-- ==== Sys2Proof/Machine/ColorTransform.lean ====
section
/-!
DEFINITION. The colour decorrelation transform (spec/43_color_transform.md): `delta`, the four pixel functions, and the
five instructions over the template of R232.
-/
namespace Sys2Proof.Machine

/-- `delta(coef, channel)` of R231: signed bytes multiplied exactly, then an arithmetic shift right by 5. -/
def delta (coef channel : Byte) : Int := asr (s8 coef * s8 channel) 5

/-- A channel as an integer 0..255. -/
def chan (b : Byte) : Int := b.toNat

/-- f_SUBG of R233. -/
def subGreen (p : Pixel) : Pixel :=
  pack (alphaOf p) (u8 (chan (redOf p) - chan (greenOf p))) (greenOf p) (u8 (chan (blueOf p) - chan (greenOf p)))

/-- f_ADDG of R234. -/
def addGreen (p : Pixel) : Pixel :=
  pack (alphaOf p) (u8 (chan (redOf p) + chan (greenOf p))) (greenOf p) (u8 (chan (blueOf p) + chan (greenOf p)))

/-- f_FWD of R236: blue consumes green and the original red. -/
def forwardPixel (mult : BitVec 24) (p : Pixel) : Pixel :=
  let g := greenOf p
  let nr := u8 (chan (redOf p) - delta (g2rOf mult) g)
  let nb := u8 (chan (blueOf p) - delta (g2bOf mult) g - delta (r2bOf mult) (redOf p))
  pack (alphaOf p) nr g nb

/-- f_INV of R237: blue consumes green and the red just recomputed. -/
def inversePixel (mult : BitVec 24) (p : Pixel) : Pixel :=
  let g := greenOf p
  let nr := u8 (chan (redOf p) + delta (g2rOf mult) g)
  let nb := u8 (chan (blueOf p) + delta (g2bOf mult) g + delta (r2bOf mult) nr)
  pack (alphaOf p) nr g nb

/-- The template of R232: the bounds check once, then every pixel of the range in place. -/
def mapRange (f : Pixel → Pixel) (addr count : BitVec 16) (s : State) : Result :=
  if rangeInPmem s.cfg addr count then
    orFault (mapPixels s.cfg f count.toNat addr.toNat addr.toNat s.pmem) fun m => (s.setPmem m).respond 0
  else s.raise .addr

/-- SUBG addr, count (R233). -/
def execSubg (addr count : BitVec 16) (s : State) : Result := mapRange subGreen addr count s

/-- ADDG addr, count (R234). -/
def execAddg (addr count : BitVec 16) (s : State) : Result := mapRange addGreen addr count s

/-- CT.SETM g2r, g2b, r2b (R235). -/
def execCtSetm (g2r g2b r2b : BitVec 8) (s : State) : Result := (s.setMult (g2r ++ g2b ++ r2b)).respond 0

/-- CT.FWD addr, count (R236). -/
def execCtFwd (addr count : BitVec 16) (s : State) : Result := mapRange (forwardPixel s.mult) addr count s

/-- CT.INV src, dst, count (R237): the source range is checked before the destination range (R281). -/
def execCtInv (src dst count : BitVec 16) (s : State) : Result :=
  if rangeInPmem s.cfg src count then
    if rangeInPmem s.cfg dst count then
      orFault (mapPixels s.cfg (inversePixel s.mult) count.toNat src.toNat dst.toNat s.pmem) fun m =>
        (s.setPmem m).respond 0
    else s.raise .addr
  else s.raise .addr

end Sys2Proof.Machine
end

- **What you have to do**:
If a line falls between the first line of the data above and the line holding "namespace Sys2Proof.Machine", inclusive, retype it exactly; retype no other line.

- **Result for this exercise**:
-- ==== Sys2Proof/Machine/ColorTransform.lean ====
section
/-!
DEFINITION. The colour decorrelation transform (spec/43_color_transform.md): `delta`, the four pixel functions, and the
five instructions over the template of R232.
-/
namespace Sys2Proof.Machine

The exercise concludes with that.